[DATA SUPPLIED — start]

-- ==== Sys2Proof/Laws/OnlyUp.lean ====
section
/-! SUPPORT. Which parts each operation writes (`Only`): upstream bursts, activation, the lifetime store, the servo, time. -/
-- One list of alternatives serves every lemma below; not every lemma uses each of them.
set_option linter.unusedTactic false
set_option linter.unreachableTactic false
namespace Sys2Proof.Machine
variable {ps : List Part} {s₀ s t : State}

/-! Operations of `Upstream`. -/

theorem only_storeFurrow {x : Nat} {f : Furrow}
    (hp : [.us, .sup, .life, .win, .i3c, .reeve, .counters] ⊆ ps)
    (_hk : Only ps s₀ s) : Only ps s₀ (storeFurrow x f s) := by
  unfold storeFurrow
  repeat' first
    | with_reducible assumption | with_reducible apply only_ite | with_reducible apply only_bump
    | with_reducible apply only_modUsLane | exact List.Subset.trans (by decide) hp

theorem only_upMessage {x : Nat} {f : Furrow} {type : BitVec 8} {body : Bytes} (hp : [.act, .cry] ⊆
    ps)
    (_hk : Only ps s₀ s) : Only ps s₀ (upMessage x f type body s).2 := by
  unfold upMessage
  repeat' first
    | with_reducible assumption | with_reducible intro _ | with_reducible apply only_ite
    | with_reducible apply only_ite2 | with_reducible apply only_issueOp
    | with_reducible apply only_modInst | refine only_snd (by assumption) ?_ | split | dsimp only
    | exact List.Subset.trans (by decide) hp | exact hp (by decide)

theorem only_upDecide {x q : Nat} {f : Furrow} {passed : List Nat} (hp : [.qos] ⊆ ps)
    (e : upDecide s x f passed = some (q, t)) (h : Only ps s₀ s) : Only ps s₀ t := by
  unfold upDecide at e
  dsimp only at e
  repeat' split at e
  all_goals first
    | (cases e; done)
    | (cases e; exact only_shaperCharge (List.Subset.trans (by decide) hp)
        (only_shaperCharge (List.Subset.trans (by decide) hp)
          (only_modPlotArb (List.Subset.trans (by decide) hp) h)))
    | (cases e; exact only_shaperCharge (List.Subset.trans (by decide) hp)
        (only_shaperCharge (List.Subset.trans (by decide) hp)
          (only_modPlotArb (List.Subset.trans (by decide) hp)
            (only_modGroupArb (List.Subset.trans (by decide) hp) h))))

theorem only_layLot {x : Nat} {f : Furrow} {q off n : Nat} (hp : [.us, .qos, .cry] ⊆ ps)
    (_hk : Only ps s₀ s) : Only ps s₀ (layLot x f q off n s).2 := by
  unfold layLot
  repeat' first
    | with_reducible assumption | with_reducible intro _ | with_reducible apply only_ite
    | with_reducible apply only_ite2 | with_reducible apply only_issueOp
    | with_reducible apply only_modUs | with_reducible apply only_modUsLane
    | refine only_snd (by assumption) ?_ | split | dsimp only
    | exact List.Subset.trans (by decide) hp | exact hp (by decide)

theorem only_fillBurst {x off r n : Nat} {f : Furrow} {first : Bool} {passed : List Nat}
    (hp : [.us, .sup, .qos, .cry, .pwr, .life, .win, .i3c, .reeve, .counters,
      .freeCtr] ⊆ ps) (h : Only ps s₀ s) : Only ps s₀ (fillBurst x f n off r first passed s).2 := by
  induction n generalizing off r first passed s with
  | zero => exact h
  | succ n ih =>
    unfold fillBurst
    dsimp only
    split
    · exact h
    · split
      · exact h
      · rename_i q s1 heq
        have h1 : Only ps s₀ s1 := by
          split at heq
          · split at heq <;> cases heq
            exact h
          · exact only_upDecide (List.Subset.trans (by decide) hp) heq h
        have h2 (a b : Nat) : Only ps s₀ (layLot x f q a b s1).2 :=
          only_layLot (List.Subset.trans (by decide) hp) h1
        have bu {c : CtrId} {k n : Nat} {u : State} (h : Only ps s₀ u) :
            Only ps s₀ (bump c k n u) := only_bump (List.Subset.trans (by decide) hp) h
        exact only_ite2 (ih (h2 _ _)) (only_ite2 (only_ite2
          (ih (bu (only_dropHead (List.Subset.trans (by decide) hp) h))) (ih (bu h)))
          (ih (h2 _ _)))

theorem only_cryptoNotes {x : Nat} {f : Furrow}
    (hp : [.us, .sup, .qos, .life, .win, .i3c, .reeve, .counters] ⊆ ps)
    (_hk : Only ps s₀ s) : Only ps s₀ (cryptoNotes x f s) := by
  unfold cryptoNotes
  repeat' first
    | with_reducible assumption | with_reducible intro _ | with_reducible apply only_ite
    | with_reducible apply only_bump | with_reducible apply only_each
    | with_reducible apply only_modUs | with_reducible apply only_raise
    | exact List.Subset.trans (by decide) hp

theorem only_addBurst {x : Nat} {b : Burst} (_hp : [.us] ⊆ ps)
    (_hk : Only ps s₀ s) : Only ps s₀ (addBurst x b s) := by
  unfold addBurst
  repeat' first
    | with_reducible assumption | with_reducible apply only_modUsLane
    | with_reducible apply only_numberUpTo

theorem only_windowBurst {x : Nat} {f : Furrow} {announce : Bool} {delay : Nat} {type : BitVec 8}
    {body : Bytes} (hp : [.us, .act, .cry] ⊆ ps)
    (_hk : Only ps s₀ s) : Only ps s₀ (windowBurst x f announce delay type body s) := by
  unfold windowBurst
  repeat' first
    | with_reducible assumption | with_reducible intro _ | with_reducible apply only_ite
    | with_reducible apply only_ite2 | with_reducible apply only_addBurst
    | with_reducible apply only_upMessage | refine only_snd (by assumption) ?_ | split | dsimp only
    | exact List.Subset.trans (by decide) hp | exact hp (by decide)

theorem only_announceSample {x : Nat} {f : Furrow}
    (hp : [.us, .act, .sup, .cry, .life, .win, .i3c, .reeve, .counters, .freeCtr] ⊆ ps)
    (_hk : Only ps s₀ s) : Only ps s₀ (announceSample x f s) := by
  unfold announceSample
  repeat' first
    | with_reducible assumption | with_reducible intro _ | with_reducible apply only_ite
    | with_reducible apply only_ite2 | with_reducible apply only_bump
    | with_reducible apply only_modInst | with_reducible apply only_rngDraw
    | with_reducible apply only_windowBurst | refine only_snd (by assumption) ?_ | split
    | dsimp only | exact List.Subset.trans (by decide) hp | exact hp (by decide)

theorem only_rangingSample {x : Nat} {f : Furrow}
    (hp : [.us, .act, .sup, .cry, .life, .win, .i3c, .reeve, .counters] ⊆ ps)
    (_hk : Only ps s₀ s) : Only ps s₀ (rangingSample x f s) := by
  unfold rangingSample
  repeat' first
    | with_reducible assumption | with_reducible intro _ | with_reducible apply only_ite
    | with_reducible apply only_ite2 | with_reducible apply only_bump
    | with_reducible apply only_windowBurst | refine only_snd (by assumption) ?_ | split
    | dsimp only | exact List.Subset.trans (by decide) hp | exact hp (by decide)

theorem only_mgmtLot {x off r : Nat} {f : Furrow} {l : TxLot} (hp : [.us, .act, .cry] ⊆ ps)
    (e : mgmtLot x f off r s = some (l, t)) (h : Only ps s₀ s) : Only ps s₀ t := by
  have mi {i : Nat} {f : Inst → Inst} {u : State} (h : Only ps s₀ u) : Only ps s₀ (modInst i f u) :=
    only_modInst (List.Subset.trans (by decide) hp) h
  have mu {i : Nat} {f : UsLane → UsLane} {u : State} (h : Only ps s₀ u) :
      Only ps s₀ (modUsLane i f u) := only_modUsLane (List.Subset.trans (by decide) hp) h
  have io {o : Sys2Proof.Machine.CryOp} {u : State} (h : Only ps s₀ u) :
      Only ps s₀ (issueOp o u).2 :=
    only_issueOp (List.Subset.trans (by decide) hp) h
  unfold mgmtLot at e
  dsimp only at e
  repeat' split at e
  all_goals first
    | (cases e; done)
    | (cases e; with_reducible exact mi h)
    | (cases e; with_reducible exact mu (io (mi h)))

theorem only_fragmentLots {x : Nat} {f : Furrow} {n off r : Nat} (hp : [.us, .qos, .cry] ⊆ ps)
    (h : Only ps s₀ s) : Only ps s₀ (fragmentLots x f n off r s).2 := by
  induction n generalizing off r s with
  | zero => exact h
  | succ n ih =>
    unfold fragmentLots
    split
    · exact h
    · exact only_ite2 h (ih (only_layLot (List.Subset.trans (by decide) hp) h))

theorem only_dataSample {x : Nat} {f : Furrow}
    (hp : [.us, .act, .sup, .qos, .cry, .pwr, .life, .win, .i3c, .reeve, .counters, .freeCtr] ⊆ ps)
    (_hk : Only ps s₀ s) : Only ps s₀ (dataSample x f s) := by
  unfold dataSample
  repeat' first
    | with_reducible assumption | with_reducible intro _ | with_reducible apply only_ite
    | with_reducible apply only_ite2 | with_reducible apply only_addBurst
    | with_reducible apply only_cryptoNotes | with_reducible apply only_fillBurst
    | with_reducible apply only_fragmentLots | with_reducible apply only_modInst
    | with_reducible apply only_upMessage | refine only_snd (by assumption) ?_
    | refine only_mgmtLot (List.Subset.trans (by decide) hp) (by assumption) ?_ | split
    | dsimp only | exact List.Subset.trans (by decide) hp | exact hp (by decide)

theorem only_setStage {x : Nat} {f : Furrow} {n : Nat} (_hp : [.us] ⊆ ps)
    (_hk : Only ps s₀ s) : Only ps s₀ (setStage x f n s) := by
  unfold setStage
  repeat' first
    | with_reducible assumption | with_reducible apply only_modUsLane

theorem only_startBurst {x : Nat} {b : Burst}
    (hp : [.us, .sup, .life, .win, .i3c, .reeve, .counters] ⊆ ps)
    (_hk : Only ps s₀ s) : Only ps s₀ (startBurst x b s) := by
  unfold startBurst
  repeat' first
    | with_reducible assumption | with_reducible apply only_ite | with_reducible apply only_bump
    | with_reducible apply only_modUsLane | split | dsimp only | with_reducible apply only_f_us
    | exact List.Subset.trans (by decide) hp | exact hp (by decide)

theorem only_skipFurrow {x : Nat} {f : Furrow}
    (hp : [.us, .sup, .qos, .ports, .pwr, .pair, .life, .win, .i3c, .reeve, .counters, .freeCtr] ⊆ ps)
    (_hk : Only ps s₀ s) : Only ps s₀ (skipFurrow x f s) := by
  unfold skipFurrow
  repeat' first
    | with_reducible assumption | with_reducible intro _ | with_reducible apply only_ite
    | with_reducible apply only_ite2 | with_reducible apply only_bump
    | with_reducible apply only_burstAccount | with_reducible apply only_modUsLane
    | with_reducible apply only_numberUpTo | refine only_snd (by assumption) ?_ | split
    | dsimp only | exact List.Subset.trans (by decide) hp | exact hp (by decide)

theorem only_wdTripLane {x : Nat}
    (hp : [.us, .sup, .qos, .ports, .pwr, .pair, .life, .win, .i3c, .reeve, .counters,
    .freeCtr] ⊆ ps)
    (_hk : Only ps s₀ s) : Only ps s₀ (wdTripLane x s) := by
  unfold wdTripLane
  repeat' first
    | with_reducible assumption | with_reducible apply only_benLow
    | with_reducible apply only_bump | with_reducible apply only_gateLook
    | with_reducible apply only_modUsLane | with_reducible apply only_raise
    | exact List.Subset.trans (by decide) hp

/-! Operations of `Activation`. -/

theorem only_queueMsg {i : Nat} {type : BitVec 8} {body : Bytes}
    (hp : [.act, .sup, .life, .win, .i3c, .reeve, .counters] ⊆ ps)
    (_hk : Only ps s₀ s) : Only ps s₀ (queueMsg i type body s) := by
  unfold queueMsg
  repeat' first
    | with_reducible assumption | with_reducible apply only_ite | with_reducible apply only_bump
    | with_reducible apply only_modInst | exact List.Subset.trans (by decide) hp

theorem only_queueAck {i : Nat} {type : Nat} {seq : BitVec 8} {result : Nat}
    (hp : [.act, .sup, .life, .win, .i3c, .reeve, .counters] ⊆ ps)
    (_hk : Only ps s₀ s) : Only ps s₀ (queueAck i type seq result s) := by
  unfold queueAck
  repeat' first
    | with_reducible assumption | with_reducible intro _ | with_reducible apply only_ite
    | with_reducible apply only_ite2 | with_reducible apply only_modInst
    | with_reducible apply only_queueMsg | refine only_snd (by assumption) ?_ | split | dsimp only
    | exact List.Subset.trans (by decide) hp | exact hp (by decide)

theorem only_msgDone {m : FieldMsg} {i : Nat} {ack : Bool} {r : Nat}
    (hp : [.act, .sup, .life, .win, .i3c, .reeve, .counters] ⊆ ps)
    (_hk : Only ps s₀ s) : Only ps s₀ (msgDone m i ack r s) := by
  unfold msgDone
  repeat' first
    | with_reducible assumption | with_reducible apply only_ite | with_reducible apply only_bump
    | with_reducible apply only_modInst | with_reducible apply only_queueAck
    | exact List.Subset.trans (by decide) hp

theorem only_acceptMsg {m : FieldMsg} {addr : Addressing} {p : ActState → Bool} {ack : Bool}
    {act : Nat → State → Option Nat × State} (hp : [.act, .sup, .life, .win, .i3c, .reeve, .counters] ⊆ ps)
    (hf : ∀ i s, Only ps s₀ s → Only ps s₀ (act i s).2) (h : Only ps s₀ s) :
    Only ps s₀ (acceptMsg m addr p ack act s) := by
  unfold acceptMsg
  repeat' first
    | with_reducible assumption | with_reducible intro _ | with_reducible apply only_ite
    | with_reducible apply only_ite2 | with_reducible apply only_bump
    | with_reducible apply only_msgDone | with_reducible apply only_queueMsg
    | refine only_snd (by assumption) ?_ | exact hf _ _ ‹_› | split | dsimp only
    | exact List.Subset.trans (by decide) hp | exact hp (by decide)

theorem only_actHeProfile {m : FieldMsg} {i : Nat}
    (hp : [.us, .act, .sup, .qos, .ports, .pwr, .pair, .life, .win, .i3c, .reeve, .counters,
    .freeCtr] ⊆ ps)
    (_hk : Only ps s₀ s) : Only ps s₀ (actHeProfile m i s).2 := by
  unfold actHeProfile
  repeat' first
    | with_reducible assumption | with_reducible apply only_ite2
    | with_reducible apply only_bump | with_reducible apply only_leaveFor
    | with_reducible apply only_modInst | with_reducible apply only_raise
    | with_reducible apply only_setAct | split | dsimp only
    | exact List.Subset.trans (by decide) hp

[DATA SUPPLIED — finish]

When a line in the records above holds "BitVec", that line is to be reported.

SOLUTION TO THIS TASK:
theorem only_upMessage {x : Nat} {f : Furrow} {type : BitVec 8} {body : Bytes} (hp : [.act, .cry] ⊆
theorem only_windowBurst {x : Nat} {f : Furrow} {announce : Bool} {delay : Nat} {type : BitVec 8}
theorem only_queueMsg {i : Nat} {type : BitVec 8} {body : Bytes}
theorem only_queueAck {i : Nat} {type : Nat} {seq : BitVec 8} {result : Nat}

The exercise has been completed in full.